───── MATERIAL TO PROCESS
-- ==== Sys2Proof/Laws/Operands.lean ====
section
/-! SUPPORT. The operand fields in terms of the operand's number, and what CAP's reads give. -/
namespace Sys2Proof.Machine

theorem field_eq_mod (w : Word) (hi : Nat) : field w hi 0 = w.toNat % 2 ^ (hi + 1) := by
  simp [field, bits]

/-- The whole word as a number. -/
@[simp] theorem field_whole (w : Word) : field w 31 0 = w.toNat := by
  rw [field_eq_mod]
  exact Nat.mod_eq_of_lt w.isLt

/-- A low field of a word that fits it is the word's number. -/
theorem field_of_fits {w : Word} {hi : Nat} (h : w.toNat < 2 ^ (hi + 1)) : field w hi 0 = w.toNat := by
  rw [field_eq_mod, Nat.mod_eq_of_lt h]

/-- The must-be-0 bits from `lo` up are 0 exactly when the word fits the field below them. -/
theorem zeroBits_iff (w : Word) {lo : Nat} (h : lo ≤ 32) : zeroBits w 31 lo = true ↔ w.toNat < 2 ^ lo := by
  have hw : w.toNat < 2 ^ lo * 2 ^ (32 - lo) := by
    rw [← Nat.pow_add, Nat.add_sub_cancel' h]
    exact w.isLt
  have hd : w.toNat / 2 ^ lo < 2 ^ (32 - lo) := Nat.div_lt_of_lt_mul hw
  simp only [zeroBits, field, bits, beq_iff_eq]
  rw [Nat.mod_eq_of_lt (by simpa using hd), Nat.div_eq_zero_iff]
  simp

@[simp] theorem readCapByte_some (off : Nat) (b : Byte) : readCapByte off (some b) = b := rfl

/-- A 16-bit field whose two bytes are written reads as the number they make, the high byte first. -/
theorem readCapField16_of_value {off n : Nat} {f : Field16} (h : f.value? = some n) :
    (readCapField16 off f).toNat = n := by
  obtain ⟨_ | hi, _ | lo⟩ := f <;> simp [Field16.value?] at h
  have hl := lo.isLt
  simp only [readCapField16, readCapByte_some, BitVec.toNat_append]
  rw [← h, Nat.shiftLeft_eq, ← Nat.shiftLeft_eq, ← Nat.shiftLeft_add_eq_or_of_lt hl, Nat.shiftLeft_eq]

end Sys2Proof.Machine
end

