/-! ## RD_DECODE -/

/-- RD_DECODE with operands in range raises RD_INCOMPLETE where CURSOR is not 17 (41_result_decoder.md R122). -/
theorem exec_rdDecode_of_not_full {a b : Word} {s : State} (ha : a.toNat = 0) (hb : b.toNat = 0)
    (hcursor : s.cursor.toNat ≠ 17) : exec (.rdDecode a b) s = raiseFault .rdIncomplete s := by
  have hnotFull : s.cursor.toNat ≠ resultBlockLen := hcursor
  change execRdDecode a b s = _
  rw [execRdDecode, guardOperands_of_fits (by decide) (by decide) (by omega) (by omega), if_neg hnotFull]

/-- A field that holds a value has it stored (10_state.md R24). -/
theorem stored_of_capValue {s : State} {f : CapField} {n : Nat} (h : s.capValue f = some n) :
    s.cap.stored f = some n := by
  obtain ⟨-, hstored⟩ := Option.ite_none_right_eq_some.mp h
  exact hstored

/-- Settles O29: the six values are stored in CAP, and the response packs what is stored. -/
theorem rdDecodeResult : Obligations.RdDecodeResult := by
  refine fun s a b => ⟨decode_encode (.rdDecode a b), ?_, fun hrange => ?_, fun ha hb hcursor => ?_⟩
  · intro raw sc spads ambient range peak ha hb hcursor hraw hsc hspads hambient hrange hpeak
    rw [exec_rdDecode_of_full ha hb hcursor,
      decodeResponse_of_stored (stored_of_capValue hraw) (stored_of_capValue hsc) (stored_of_capValue hspads)
        (stored_of_capValue hambient) (stored_of_capValue hrange) (stored_of_capValue hpeak)]
    rfl
  · exact exec_eq_operandRange (i := .rdDecode a b) (fitsField_and_eq_false (by omega)) s
  · rw [exec_rdDecode_of_not_full ha hb hcursor, raiseFault_eq_afterFault]
    rfl

/-! ## GAIN and RD_GAIN -/

/-- GAIN in the numbers of 00_scope.md R7 (41_result_decoder.md R123). -/
theorem gain_eq (rawMm : Nat) : gain rawMm = (rawMm * 2011 + 1024) / 2048 := rfl

/-- GAIN rounds the exact quotient half up (41_result_decoder.md R123). -/
theorem gain_eq_floor (rawMm : Nat) : gain rawMm = ⌊(rawMm * 2011 : ℚ) / 2048 + 1 / 2⌋₊ := by
  have hquot : (rawMm * 2011 : ℚ) / 2048 + 1 / 2 = ((rawMm * 2011 + 1024 : ℕ) : ℚ) / (2048 : ℕ) := by
    push_cast
    ring
  rw [hquot, Nat.floor_div_eq_div, gain_eq]

/-- GAIN is monotone in the range. -/
theorem gain_mono {m n : Nat} (h : m ≤ n) : gain m ≤ gain n := by
  rw [gain_eq, gain_eq]
  gcongr

/-- Settles O34: the bound is GAIN of the largest 16-bit range. -/
theorem gainRoundsAndFits : Obligations.GainRoundsAndFits :=
  ⟨fun rawMm =>
      ⟨gain_eq rawMm, gain_eq_floor rawMm, fun hrange => gain_mono (n := 65535) (Nat.le_of_lt_succ hrange)⟩,
    by decide, by decide, by decide, by decide⟩

/-- RD_GAIN with operands in range replies GAIN of A (41_result_decoder.md R126). -/
theorem exec_rdGain {a b : Word} (ha : a.toNat < 65536) (hb : b.toNat = 0) (s : State) :
    exec (.rdGain a b) s = reply (BitVec.ofNat 32 (gain a.toNat)) s := by
  change execRdGain a b s = _
  rw [execRdGain, guardOperands_of_fits (by decide) (by decide) ha (by omega), field_of_fits ha]

/-- Settles O33. -/
theorem rdGainResult : Obligations.RdGainResult := by
  refine fun s a b => ⟨decode_encode (.rdGain a b), fun ha hb => ?_, fun hrange => ?_⟩
  · rw [exec_rdGain ha hb, gain_eq, reply_eq_afterReply]
  · exact exec_eq_operandRange (i := .rdGain a b) (fitsField_and_eq_false (by omega)) s

/-! ## RD_START -/

/-- RD_START with zero operands empties the capture at any CURSOR (41_result_decoder.md R120). -/
theorem exec_rdStart {a b : Word} (ha : a.toNat = 0) (hb : b.toNat = 0) (s : State) :
    exec (.rdStart a b) s = .next (afterReply false 0 0 0 { s with cursor := 0 }) := by
  change execRdStart a b s = _
  rw [execRdStart, guardOperands_of_fits (by decide) (by decide) (by omega) (by omega), reply_eq_afterReply]

/-- Settles O25: the command has one answer at every CURSOR, so it repeats it after itself. -/
theorem rdStartResult : Obligations.RdStartResult := by
  refine fun s a b => ⟨decode_encode (.rdStart a b), fun ha hb => ?_, fun hrange => ?_⟩
  · exact ⟨_, exec_rdStart ha hb s, rfl, capValue_of_cursor_zero rfl, exec_rdStart ha hb _⟩
  · exact exec_eq_operandRange (i := .rdStart a b) (fitsField_and_eq_false (by omega)) s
──────────
ASSIGNED TASK
Lines containing the string "change" are the ones to copy from the entries above.

WRITTEN ANSWER
  change execRdDecode a b s = _
  change execRdGain a b s = _
  change execRdStart a b s = _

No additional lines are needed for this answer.